(STUDY MATERIAL Opens)
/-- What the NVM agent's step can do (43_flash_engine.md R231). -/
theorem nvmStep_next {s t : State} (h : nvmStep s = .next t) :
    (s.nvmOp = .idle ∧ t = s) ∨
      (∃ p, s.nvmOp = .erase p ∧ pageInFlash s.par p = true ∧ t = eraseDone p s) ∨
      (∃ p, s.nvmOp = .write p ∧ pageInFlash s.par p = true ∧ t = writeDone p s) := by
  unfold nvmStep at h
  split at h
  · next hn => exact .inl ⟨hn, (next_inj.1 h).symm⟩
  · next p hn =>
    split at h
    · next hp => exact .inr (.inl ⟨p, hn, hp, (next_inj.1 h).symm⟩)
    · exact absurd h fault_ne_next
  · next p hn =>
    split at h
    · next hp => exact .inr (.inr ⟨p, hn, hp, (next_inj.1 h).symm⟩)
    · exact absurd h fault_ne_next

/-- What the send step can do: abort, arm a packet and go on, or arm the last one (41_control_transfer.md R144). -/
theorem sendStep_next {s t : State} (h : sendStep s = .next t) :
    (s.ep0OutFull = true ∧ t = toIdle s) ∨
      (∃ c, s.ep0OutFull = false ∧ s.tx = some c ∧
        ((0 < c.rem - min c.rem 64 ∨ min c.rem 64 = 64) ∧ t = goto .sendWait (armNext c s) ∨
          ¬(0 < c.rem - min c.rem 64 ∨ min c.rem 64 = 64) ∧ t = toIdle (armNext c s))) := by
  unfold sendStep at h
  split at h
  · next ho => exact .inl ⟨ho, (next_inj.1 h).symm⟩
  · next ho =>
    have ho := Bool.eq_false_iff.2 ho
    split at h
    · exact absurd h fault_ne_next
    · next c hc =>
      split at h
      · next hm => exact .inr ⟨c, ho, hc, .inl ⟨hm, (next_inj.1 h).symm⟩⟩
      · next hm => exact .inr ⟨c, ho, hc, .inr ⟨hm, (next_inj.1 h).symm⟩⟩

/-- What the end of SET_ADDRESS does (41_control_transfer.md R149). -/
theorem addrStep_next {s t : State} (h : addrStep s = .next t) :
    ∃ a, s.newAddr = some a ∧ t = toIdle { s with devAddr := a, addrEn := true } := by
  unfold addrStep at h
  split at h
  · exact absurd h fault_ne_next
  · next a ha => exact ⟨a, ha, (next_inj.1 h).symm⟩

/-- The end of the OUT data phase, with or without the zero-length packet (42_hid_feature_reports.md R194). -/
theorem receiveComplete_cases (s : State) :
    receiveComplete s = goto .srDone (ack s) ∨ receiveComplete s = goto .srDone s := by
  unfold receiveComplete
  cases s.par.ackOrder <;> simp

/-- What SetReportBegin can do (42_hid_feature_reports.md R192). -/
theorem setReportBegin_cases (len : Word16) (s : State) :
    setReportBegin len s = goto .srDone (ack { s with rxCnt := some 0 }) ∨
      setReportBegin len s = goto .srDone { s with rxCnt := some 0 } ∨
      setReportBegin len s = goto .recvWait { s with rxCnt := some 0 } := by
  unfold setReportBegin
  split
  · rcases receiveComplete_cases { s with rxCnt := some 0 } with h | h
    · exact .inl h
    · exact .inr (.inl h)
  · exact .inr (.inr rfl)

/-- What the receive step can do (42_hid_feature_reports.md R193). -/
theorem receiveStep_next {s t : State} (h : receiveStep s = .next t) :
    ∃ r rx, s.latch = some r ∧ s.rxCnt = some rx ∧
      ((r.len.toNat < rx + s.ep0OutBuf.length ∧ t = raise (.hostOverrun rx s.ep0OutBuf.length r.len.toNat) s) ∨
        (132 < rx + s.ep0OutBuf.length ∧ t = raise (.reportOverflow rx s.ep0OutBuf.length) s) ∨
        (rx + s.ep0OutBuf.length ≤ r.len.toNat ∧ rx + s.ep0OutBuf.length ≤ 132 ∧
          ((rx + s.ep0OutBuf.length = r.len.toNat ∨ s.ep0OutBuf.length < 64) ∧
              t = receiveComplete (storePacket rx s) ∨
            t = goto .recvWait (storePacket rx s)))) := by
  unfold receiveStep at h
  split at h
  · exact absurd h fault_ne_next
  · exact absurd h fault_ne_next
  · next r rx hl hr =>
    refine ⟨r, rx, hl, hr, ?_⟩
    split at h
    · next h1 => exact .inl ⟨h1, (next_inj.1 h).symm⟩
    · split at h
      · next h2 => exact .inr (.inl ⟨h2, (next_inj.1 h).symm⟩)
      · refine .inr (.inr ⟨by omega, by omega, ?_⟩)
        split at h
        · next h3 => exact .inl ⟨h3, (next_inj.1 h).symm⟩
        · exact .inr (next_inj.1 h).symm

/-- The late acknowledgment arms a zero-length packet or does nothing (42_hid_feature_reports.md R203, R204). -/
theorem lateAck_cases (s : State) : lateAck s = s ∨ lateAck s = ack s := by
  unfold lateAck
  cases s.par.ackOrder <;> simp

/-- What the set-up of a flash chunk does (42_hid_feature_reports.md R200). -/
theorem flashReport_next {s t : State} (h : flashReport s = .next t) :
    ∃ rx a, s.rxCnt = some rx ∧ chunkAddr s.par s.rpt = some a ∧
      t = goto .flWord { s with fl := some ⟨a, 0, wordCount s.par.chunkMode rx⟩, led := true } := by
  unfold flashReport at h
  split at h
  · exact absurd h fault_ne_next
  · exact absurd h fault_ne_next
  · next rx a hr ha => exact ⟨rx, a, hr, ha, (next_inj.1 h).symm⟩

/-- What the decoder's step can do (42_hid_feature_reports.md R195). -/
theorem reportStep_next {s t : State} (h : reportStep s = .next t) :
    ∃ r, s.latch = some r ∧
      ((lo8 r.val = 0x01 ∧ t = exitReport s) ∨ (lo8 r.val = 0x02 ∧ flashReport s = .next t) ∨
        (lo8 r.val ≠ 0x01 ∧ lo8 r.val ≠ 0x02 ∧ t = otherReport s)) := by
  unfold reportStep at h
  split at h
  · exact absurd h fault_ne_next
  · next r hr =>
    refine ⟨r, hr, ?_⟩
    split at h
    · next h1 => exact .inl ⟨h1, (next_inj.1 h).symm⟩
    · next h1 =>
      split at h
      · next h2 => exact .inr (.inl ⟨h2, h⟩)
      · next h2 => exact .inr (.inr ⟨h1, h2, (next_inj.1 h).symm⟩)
(STUDY MATERIAL Closes)
(STUDY MATERIAL Opens)
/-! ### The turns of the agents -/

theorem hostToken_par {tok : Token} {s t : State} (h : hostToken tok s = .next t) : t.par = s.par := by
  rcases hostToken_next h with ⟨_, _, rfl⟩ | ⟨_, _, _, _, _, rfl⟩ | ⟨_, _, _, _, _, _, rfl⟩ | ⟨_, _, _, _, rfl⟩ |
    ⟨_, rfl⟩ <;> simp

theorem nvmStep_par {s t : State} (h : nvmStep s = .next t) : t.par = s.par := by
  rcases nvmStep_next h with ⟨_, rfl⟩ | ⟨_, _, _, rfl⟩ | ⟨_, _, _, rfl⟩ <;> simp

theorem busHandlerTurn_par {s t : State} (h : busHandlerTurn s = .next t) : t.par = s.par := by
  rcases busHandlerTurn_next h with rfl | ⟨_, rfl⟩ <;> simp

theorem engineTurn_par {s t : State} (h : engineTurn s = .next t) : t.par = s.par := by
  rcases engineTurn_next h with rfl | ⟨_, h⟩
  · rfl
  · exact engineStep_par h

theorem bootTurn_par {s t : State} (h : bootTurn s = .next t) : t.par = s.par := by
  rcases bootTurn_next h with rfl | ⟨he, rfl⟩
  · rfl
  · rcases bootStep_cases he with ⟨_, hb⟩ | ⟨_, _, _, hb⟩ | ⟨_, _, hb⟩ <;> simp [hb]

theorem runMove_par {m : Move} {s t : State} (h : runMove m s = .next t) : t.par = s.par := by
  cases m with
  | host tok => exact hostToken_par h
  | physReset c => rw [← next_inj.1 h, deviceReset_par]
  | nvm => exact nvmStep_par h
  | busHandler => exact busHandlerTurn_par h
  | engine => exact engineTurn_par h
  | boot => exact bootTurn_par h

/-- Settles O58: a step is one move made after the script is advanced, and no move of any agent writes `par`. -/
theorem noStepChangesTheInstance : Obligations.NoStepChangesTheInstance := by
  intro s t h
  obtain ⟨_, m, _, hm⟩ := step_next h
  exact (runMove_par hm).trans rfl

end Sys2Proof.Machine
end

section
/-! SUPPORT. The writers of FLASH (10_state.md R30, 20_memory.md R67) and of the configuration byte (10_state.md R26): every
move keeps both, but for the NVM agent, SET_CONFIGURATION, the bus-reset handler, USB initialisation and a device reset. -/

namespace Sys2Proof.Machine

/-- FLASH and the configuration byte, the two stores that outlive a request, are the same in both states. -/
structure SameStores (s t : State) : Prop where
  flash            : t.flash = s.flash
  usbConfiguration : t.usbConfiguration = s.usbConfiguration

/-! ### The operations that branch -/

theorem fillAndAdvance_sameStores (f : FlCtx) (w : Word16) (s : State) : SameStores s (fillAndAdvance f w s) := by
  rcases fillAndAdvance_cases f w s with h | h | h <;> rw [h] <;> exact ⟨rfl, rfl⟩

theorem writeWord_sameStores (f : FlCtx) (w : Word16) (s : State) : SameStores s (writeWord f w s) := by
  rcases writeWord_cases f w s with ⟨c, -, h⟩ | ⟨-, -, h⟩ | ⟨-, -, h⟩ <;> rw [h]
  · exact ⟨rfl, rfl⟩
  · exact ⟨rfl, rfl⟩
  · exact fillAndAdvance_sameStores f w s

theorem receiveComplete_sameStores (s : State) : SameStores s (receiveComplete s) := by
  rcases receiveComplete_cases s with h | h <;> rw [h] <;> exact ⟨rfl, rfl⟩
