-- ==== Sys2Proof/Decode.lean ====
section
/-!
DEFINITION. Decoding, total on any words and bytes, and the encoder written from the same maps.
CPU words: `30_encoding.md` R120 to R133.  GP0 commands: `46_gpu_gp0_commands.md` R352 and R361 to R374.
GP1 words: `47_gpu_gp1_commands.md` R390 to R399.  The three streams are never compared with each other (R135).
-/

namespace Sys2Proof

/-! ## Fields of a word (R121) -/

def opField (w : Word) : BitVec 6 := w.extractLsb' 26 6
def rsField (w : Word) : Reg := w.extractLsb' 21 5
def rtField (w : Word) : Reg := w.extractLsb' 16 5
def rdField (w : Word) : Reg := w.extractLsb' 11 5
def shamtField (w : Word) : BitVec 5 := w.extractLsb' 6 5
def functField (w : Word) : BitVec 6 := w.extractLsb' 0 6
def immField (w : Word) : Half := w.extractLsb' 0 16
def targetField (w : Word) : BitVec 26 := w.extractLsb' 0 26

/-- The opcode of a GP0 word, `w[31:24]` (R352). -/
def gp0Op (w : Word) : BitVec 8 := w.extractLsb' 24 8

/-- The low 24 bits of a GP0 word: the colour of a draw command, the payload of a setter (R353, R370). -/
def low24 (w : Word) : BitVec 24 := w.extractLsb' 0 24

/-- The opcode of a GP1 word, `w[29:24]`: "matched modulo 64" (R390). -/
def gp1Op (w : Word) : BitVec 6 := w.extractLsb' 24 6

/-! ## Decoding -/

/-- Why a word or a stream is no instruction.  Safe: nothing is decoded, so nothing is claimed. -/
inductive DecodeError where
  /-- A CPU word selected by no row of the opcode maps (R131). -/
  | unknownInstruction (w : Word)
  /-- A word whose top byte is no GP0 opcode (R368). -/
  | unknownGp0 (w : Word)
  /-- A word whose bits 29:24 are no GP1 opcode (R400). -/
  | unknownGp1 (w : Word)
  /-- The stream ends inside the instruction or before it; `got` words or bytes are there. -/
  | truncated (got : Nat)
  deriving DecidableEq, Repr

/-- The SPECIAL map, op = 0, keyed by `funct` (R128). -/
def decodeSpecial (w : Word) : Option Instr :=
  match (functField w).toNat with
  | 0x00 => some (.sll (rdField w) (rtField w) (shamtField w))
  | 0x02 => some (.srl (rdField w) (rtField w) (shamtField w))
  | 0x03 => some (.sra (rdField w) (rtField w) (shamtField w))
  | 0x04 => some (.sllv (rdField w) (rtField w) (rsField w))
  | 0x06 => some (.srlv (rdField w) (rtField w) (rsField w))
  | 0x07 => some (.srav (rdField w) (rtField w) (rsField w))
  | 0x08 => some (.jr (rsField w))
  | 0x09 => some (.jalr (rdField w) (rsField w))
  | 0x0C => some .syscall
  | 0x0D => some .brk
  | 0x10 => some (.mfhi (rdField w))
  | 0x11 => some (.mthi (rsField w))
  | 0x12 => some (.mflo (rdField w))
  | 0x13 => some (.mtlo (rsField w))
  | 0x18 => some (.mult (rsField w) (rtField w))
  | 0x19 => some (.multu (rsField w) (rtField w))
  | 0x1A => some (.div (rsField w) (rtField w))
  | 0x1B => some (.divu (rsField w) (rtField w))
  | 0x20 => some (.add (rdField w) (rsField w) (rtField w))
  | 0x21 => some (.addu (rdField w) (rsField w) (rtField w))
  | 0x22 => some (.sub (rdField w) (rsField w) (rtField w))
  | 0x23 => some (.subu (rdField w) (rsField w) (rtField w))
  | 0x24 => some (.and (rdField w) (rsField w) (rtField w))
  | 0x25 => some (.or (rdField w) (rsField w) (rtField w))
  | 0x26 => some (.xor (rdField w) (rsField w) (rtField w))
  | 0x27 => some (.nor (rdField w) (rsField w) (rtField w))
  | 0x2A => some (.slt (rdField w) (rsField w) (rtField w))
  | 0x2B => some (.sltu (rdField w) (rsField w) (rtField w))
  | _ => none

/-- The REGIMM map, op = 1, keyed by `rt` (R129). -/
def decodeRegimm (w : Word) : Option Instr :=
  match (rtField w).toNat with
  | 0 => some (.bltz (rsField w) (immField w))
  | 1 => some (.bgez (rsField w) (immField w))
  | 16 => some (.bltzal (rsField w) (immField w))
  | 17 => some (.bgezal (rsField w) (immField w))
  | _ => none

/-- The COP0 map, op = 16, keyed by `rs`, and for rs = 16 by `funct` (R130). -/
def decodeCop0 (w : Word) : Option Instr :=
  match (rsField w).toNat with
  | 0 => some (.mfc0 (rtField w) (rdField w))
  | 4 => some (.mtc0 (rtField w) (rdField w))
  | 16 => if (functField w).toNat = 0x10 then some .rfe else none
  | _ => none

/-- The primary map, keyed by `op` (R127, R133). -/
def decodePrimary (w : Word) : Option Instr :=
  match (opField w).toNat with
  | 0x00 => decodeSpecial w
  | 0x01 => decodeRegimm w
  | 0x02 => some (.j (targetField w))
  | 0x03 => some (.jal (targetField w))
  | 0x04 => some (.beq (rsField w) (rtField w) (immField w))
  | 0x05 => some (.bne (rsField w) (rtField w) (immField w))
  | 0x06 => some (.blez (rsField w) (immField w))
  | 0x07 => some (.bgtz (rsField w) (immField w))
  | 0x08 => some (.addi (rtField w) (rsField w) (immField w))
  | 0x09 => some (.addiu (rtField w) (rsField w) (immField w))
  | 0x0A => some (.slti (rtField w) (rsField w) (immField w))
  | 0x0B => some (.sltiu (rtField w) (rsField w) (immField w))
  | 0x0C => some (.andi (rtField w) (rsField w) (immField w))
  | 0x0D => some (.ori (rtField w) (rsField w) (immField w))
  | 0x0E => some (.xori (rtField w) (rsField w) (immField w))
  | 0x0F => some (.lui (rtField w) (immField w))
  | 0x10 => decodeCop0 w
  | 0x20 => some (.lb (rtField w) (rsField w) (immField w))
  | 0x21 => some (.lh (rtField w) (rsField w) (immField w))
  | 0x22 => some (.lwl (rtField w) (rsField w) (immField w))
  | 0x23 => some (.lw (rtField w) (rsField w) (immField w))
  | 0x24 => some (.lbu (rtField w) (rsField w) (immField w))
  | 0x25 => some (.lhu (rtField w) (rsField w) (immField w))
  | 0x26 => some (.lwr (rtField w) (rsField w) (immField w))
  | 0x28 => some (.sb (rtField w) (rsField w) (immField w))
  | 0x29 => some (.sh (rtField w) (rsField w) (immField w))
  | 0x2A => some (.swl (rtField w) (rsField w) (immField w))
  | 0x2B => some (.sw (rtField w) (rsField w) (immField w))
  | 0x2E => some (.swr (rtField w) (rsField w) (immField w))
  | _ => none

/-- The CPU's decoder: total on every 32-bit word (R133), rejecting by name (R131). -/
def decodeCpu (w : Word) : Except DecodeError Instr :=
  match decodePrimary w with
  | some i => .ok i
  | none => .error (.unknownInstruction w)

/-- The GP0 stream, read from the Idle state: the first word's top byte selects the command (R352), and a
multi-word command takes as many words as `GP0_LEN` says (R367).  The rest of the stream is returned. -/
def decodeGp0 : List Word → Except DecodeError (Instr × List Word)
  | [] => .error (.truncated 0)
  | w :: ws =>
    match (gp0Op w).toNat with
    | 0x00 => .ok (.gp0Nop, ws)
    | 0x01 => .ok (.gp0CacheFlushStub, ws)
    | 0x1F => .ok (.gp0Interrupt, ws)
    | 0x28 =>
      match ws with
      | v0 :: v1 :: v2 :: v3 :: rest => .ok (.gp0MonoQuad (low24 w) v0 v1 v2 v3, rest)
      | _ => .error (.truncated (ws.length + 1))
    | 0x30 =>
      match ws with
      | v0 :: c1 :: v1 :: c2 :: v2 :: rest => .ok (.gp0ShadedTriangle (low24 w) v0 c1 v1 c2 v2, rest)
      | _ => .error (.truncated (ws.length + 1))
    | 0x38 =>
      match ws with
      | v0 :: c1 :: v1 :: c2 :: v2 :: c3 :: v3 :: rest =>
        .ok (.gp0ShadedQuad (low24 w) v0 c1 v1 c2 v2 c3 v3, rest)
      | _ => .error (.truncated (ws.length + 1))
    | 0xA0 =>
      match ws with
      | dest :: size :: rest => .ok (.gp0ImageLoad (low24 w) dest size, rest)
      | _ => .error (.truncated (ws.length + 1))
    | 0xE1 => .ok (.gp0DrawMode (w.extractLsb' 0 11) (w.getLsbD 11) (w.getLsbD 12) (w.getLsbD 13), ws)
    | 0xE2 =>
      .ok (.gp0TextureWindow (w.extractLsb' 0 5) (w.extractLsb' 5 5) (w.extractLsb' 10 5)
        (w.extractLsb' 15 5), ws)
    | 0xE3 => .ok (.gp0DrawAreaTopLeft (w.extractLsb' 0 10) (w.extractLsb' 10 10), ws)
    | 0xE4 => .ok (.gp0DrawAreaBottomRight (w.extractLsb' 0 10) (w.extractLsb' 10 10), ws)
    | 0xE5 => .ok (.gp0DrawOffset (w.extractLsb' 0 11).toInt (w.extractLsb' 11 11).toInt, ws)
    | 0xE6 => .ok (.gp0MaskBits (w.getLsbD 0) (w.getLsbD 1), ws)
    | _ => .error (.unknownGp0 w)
(STUDY MATERIAL Closes)
From the line containing "(43_flash_engine.md R231). -/" down to the line containing "(∃ p, s.nvmOp = .erase" in the material above, reproduce every line exactly, including the two end lines.

/-- What the NVM agent's step can do (43_flash_engine.md R231). -/
theorem nvmStep_next {s t : State} (h : nvmStep s = .next t) :
    (s.nvmOp = .idle ∧ t = s) ∨
      (∃ p, s.nvmOp = .erase p ∧ pageInFlash s.par p = true ∧ t = eraseDone p s) ∨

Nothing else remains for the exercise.